◆ **EXERCISE BRIEF**: In the data below, which lines hold the word "rebase"? Copy them.

◆ **DATA UNDER STUDY**:

********************

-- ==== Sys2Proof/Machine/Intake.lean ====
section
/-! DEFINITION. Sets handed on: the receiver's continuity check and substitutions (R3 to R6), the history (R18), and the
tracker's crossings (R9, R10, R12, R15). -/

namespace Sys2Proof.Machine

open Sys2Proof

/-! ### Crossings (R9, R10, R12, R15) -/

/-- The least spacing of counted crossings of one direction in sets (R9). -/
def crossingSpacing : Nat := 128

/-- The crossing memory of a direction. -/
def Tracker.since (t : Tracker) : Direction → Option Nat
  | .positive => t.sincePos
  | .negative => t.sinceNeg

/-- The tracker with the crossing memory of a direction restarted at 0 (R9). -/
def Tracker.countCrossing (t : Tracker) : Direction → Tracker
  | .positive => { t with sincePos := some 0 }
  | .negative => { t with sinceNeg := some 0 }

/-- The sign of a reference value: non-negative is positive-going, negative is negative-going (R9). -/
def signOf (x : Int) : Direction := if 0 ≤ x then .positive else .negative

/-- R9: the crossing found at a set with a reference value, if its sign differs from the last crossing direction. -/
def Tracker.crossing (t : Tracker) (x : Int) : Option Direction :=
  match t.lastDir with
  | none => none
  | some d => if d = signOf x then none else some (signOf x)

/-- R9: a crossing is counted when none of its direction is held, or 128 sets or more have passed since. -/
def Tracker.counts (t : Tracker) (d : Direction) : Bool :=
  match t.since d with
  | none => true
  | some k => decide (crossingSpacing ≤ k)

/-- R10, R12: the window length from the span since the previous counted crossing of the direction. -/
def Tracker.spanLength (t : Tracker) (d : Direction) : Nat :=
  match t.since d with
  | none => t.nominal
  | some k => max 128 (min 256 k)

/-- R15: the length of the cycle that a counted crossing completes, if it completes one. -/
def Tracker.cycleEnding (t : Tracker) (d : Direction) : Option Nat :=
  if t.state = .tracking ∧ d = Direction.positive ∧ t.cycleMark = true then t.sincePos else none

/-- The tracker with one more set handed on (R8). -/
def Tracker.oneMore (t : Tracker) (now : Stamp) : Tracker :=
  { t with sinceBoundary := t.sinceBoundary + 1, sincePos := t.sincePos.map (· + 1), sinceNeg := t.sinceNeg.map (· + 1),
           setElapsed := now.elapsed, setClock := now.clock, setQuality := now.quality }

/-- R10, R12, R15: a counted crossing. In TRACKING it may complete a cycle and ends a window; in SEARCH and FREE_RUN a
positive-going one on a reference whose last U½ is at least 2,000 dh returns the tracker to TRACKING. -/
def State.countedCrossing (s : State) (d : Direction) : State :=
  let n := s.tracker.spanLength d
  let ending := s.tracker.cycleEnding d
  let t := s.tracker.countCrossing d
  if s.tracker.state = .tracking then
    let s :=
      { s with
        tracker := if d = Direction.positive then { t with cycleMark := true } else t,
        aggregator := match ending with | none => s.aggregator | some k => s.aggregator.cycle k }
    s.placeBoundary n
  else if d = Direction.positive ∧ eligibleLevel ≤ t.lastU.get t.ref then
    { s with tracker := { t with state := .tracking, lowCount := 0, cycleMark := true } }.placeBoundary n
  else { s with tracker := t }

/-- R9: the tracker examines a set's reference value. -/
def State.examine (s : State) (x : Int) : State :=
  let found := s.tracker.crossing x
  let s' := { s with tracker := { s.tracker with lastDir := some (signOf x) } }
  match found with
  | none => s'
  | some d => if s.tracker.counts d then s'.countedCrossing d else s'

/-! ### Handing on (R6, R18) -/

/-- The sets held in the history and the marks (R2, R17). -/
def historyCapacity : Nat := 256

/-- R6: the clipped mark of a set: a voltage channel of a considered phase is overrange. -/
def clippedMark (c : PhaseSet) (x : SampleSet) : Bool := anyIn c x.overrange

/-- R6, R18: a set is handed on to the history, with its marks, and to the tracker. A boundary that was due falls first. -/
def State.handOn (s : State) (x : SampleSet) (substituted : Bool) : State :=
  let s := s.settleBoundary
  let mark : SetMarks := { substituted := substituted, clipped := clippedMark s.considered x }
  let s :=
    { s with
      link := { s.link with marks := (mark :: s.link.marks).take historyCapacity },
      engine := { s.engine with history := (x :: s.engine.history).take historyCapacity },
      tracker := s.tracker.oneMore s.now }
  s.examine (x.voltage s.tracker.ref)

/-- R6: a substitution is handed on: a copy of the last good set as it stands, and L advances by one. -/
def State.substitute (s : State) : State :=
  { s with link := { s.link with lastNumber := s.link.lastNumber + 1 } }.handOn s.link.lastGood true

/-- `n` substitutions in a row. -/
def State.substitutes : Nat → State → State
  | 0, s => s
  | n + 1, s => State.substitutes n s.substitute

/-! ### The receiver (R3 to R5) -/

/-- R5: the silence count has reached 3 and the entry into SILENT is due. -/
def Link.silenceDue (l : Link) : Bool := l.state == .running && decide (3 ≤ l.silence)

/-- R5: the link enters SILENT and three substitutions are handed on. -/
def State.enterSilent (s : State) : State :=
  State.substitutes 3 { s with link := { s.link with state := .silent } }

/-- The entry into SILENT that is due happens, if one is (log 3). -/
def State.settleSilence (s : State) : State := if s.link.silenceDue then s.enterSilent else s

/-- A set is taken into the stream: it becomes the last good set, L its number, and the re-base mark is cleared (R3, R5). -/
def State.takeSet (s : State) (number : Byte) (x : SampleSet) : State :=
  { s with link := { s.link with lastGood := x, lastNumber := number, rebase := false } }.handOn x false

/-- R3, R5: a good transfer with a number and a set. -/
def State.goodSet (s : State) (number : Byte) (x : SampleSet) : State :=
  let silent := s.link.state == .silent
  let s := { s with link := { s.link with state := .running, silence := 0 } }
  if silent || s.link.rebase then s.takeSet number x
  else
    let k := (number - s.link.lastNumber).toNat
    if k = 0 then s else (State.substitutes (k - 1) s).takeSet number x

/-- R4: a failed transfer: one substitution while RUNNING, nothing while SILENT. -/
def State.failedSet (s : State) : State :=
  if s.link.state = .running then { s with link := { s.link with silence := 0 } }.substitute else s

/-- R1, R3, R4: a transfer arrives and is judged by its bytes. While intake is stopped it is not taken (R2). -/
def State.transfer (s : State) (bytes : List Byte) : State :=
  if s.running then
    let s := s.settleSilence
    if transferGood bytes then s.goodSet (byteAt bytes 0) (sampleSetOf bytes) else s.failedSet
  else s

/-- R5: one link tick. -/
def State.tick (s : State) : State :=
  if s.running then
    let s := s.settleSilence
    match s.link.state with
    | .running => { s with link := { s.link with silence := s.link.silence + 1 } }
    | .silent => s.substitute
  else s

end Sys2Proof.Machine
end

********************

◆ **RESPONSE BOX**:
  { s with link := { s.link with lastGood := x, lastNumber := number, rebase := false } }.handOn x false
  if silent || s.link.rebase then s.takeSet number x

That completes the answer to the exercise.